(Saved entries)
------------------------------------------------------------------------

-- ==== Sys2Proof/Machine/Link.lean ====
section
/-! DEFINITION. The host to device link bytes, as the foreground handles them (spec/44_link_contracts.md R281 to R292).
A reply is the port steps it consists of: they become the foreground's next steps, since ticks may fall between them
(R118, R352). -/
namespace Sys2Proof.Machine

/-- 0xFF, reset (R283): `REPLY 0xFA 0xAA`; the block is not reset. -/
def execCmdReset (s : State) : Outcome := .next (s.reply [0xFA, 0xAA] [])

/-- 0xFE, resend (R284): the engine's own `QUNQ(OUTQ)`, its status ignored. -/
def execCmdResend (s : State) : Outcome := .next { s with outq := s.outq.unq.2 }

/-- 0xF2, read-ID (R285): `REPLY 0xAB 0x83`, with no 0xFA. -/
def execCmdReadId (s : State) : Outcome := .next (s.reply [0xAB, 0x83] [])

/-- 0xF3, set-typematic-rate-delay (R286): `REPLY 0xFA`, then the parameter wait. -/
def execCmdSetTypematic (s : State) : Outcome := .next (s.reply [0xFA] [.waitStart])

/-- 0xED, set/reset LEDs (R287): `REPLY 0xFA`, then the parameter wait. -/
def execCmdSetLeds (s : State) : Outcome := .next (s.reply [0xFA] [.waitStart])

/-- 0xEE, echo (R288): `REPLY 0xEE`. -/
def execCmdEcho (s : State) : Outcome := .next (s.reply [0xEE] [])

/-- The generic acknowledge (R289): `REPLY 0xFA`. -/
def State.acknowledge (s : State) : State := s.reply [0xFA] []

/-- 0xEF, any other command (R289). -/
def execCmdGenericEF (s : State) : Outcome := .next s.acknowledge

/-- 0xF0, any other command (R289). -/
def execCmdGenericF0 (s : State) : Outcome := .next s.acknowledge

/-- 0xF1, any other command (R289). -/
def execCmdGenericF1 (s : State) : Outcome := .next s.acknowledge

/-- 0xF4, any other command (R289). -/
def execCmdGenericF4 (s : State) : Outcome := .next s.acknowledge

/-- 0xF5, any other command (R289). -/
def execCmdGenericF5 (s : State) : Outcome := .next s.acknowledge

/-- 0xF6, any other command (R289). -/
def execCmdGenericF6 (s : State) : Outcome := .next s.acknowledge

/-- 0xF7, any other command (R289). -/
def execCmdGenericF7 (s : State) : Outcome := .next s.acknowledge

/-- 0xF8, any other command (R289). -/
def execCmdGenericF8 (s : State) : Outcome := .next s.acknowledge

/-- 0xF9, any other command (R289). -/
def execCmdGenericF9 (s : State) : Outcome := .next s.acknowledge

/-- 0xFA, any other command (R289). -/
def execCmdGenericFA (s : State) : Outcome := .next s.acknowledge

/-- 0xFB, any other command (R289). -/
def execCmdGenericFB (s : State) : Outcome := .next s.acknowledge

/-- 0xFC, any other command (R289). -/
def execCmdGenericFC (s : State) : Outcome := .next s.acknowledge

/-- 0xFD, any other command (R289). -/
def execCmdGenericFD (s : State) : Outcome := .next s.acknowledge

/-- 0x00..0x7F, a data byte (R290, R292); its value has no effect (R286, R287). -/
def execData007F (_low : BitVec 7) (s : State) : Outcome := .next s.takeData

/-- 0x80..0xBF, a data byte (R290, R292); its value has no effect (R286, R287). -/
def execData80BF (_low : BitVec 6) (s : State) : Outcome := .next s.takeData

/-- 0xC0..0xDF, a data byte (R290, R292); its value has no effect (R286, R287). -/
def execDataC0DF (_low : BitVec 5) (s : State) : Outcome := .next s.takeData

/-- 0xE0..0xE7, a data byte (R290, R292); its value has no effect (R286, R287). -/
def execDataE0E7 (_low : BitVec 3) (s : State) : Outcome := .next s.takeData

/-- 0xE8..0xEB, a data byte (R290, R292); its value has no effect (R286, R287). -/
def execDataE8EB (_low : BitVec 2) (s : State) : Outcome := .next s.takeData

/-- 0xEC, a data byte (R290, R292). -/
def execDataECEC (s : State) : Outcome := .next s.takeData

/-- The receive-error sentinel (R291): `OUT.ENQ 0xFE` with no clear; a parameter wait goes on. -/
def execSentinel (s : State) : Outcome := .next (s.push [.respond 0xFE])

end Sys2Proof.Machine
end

------------------------------------------------------------------------

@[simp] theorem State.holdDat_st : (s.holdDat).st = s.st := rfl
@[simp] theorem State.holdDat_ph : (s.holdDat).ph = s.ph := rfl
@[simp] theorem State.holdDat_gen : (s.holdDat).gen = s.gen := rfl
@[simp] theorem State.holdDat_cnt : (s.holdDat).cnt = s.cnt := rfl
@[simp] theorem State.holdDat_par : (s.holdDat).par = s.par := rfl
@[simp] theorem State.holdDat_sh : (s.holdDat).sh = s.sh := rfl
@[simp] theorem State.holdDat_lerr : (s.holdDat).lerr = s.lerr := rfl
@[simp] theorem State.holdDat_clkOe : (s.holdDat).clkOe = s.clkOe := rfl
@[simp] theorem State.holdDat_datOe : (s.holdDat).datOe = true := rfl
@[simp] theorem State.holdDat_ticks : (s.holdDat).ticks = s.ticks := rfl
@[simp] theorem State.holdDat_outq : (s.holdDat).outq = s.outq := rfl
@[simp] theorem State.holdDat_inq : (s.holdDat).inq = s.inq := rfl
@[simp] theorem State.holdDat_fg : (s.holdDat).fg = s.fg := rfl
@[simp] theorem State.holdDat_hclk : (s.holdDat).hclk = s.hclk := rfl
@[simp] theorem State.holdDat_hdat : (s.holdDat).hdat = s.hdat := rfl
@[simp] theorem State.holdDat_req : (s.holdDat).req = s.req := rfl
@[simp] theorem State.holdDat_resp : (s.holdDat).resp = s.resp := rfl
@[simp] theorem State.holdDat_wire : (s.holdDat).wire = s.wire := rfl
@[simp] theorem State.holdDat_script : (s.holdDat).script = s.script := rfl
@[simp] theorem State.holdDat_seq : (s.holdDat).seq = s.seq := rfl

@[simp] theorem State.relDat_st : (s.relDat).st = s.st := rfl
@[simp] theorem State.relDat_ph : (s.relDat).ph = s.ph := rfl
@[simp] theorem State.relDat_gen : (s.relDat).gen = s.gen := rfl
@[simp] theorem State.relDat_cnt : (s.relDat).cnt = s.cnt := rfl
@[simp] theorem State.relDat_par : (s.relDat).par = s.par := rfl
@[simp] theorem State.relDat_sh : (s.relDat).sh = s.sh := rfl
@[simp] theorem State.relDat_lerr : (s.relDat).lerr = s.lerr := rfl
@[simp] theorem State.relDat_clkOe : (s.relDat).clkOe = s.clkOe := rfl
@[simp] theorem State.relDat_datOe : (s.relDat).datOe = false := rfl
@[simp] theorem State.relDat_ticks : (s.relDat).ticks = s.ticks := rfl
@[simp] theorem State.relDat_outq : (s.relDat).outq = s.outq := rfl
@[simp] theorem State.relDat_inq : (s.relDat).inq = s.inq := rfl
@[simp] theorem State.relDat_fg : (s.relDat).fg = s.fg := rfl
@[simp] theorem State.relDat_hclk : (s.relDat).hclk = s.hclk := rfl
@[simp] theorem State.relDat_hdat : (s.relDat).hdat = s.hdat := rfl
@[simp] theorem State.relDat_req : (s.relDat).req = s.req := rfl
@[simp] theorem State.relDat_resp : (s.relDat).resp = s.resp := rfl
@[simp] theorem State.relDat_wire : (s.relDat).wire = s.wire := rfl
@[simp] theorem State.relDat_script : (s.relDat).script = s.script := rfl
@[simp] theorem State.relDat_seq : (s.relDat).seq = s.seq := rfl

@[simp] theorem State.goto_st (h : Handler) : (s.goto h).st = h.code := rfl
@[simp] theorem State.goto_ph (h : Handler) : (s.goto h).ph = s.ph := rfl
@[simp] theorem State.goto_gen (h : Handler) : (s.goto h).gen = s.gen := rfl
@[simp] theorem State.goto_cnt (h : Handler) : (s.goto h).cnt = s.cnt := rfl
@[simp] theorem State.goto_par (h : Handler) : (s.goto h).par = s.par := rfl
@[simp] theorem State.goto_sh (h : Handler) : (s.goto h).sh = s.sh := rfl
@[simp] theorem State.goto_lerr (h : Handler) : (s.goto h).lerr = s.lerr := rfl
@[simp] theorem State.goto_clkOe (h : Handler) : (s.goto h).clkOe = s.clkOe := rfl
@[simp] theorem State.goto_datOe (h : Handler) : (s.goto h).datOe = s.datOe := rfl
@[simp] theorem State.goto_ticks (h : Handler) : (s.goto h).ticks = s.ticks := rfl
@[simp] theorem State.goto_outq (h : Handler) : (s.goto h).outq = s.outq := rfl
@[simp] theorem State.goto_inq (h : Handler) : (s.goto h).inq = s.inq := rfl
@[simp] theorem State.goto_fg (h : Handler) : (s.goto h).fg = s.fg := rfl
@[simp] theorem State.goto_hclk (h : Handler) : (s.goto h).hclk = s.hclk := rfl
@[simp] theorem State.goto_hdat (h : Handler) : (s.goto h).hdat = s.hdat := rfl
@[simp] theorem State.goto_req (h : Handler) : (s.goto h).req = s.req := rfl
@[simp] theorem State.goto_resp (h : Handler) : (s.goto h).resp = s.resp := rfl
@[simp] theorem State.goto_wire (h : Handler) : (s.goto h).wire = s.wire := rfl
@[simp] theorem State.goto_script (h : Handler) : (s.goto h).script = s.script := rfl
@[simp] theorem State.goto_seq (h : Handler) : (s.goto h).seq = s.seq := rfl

------------------------------------------------------------------------

> WHAT TO WORK ON: If a line in the records holds the string "hdat", copy it.

> FINISHED TASK:
@[simp] theorem State.holdDat_hdat : (s.holdDat).hdat = s.hdat := rfl
@[simp] theorem State.relDat_hdat : (s.relDat).hdat = s.hdat := rfl
@[simp] theorem State.goto_hdat (h : Handler) : (s.goto h).hdat = s.hdat := rfl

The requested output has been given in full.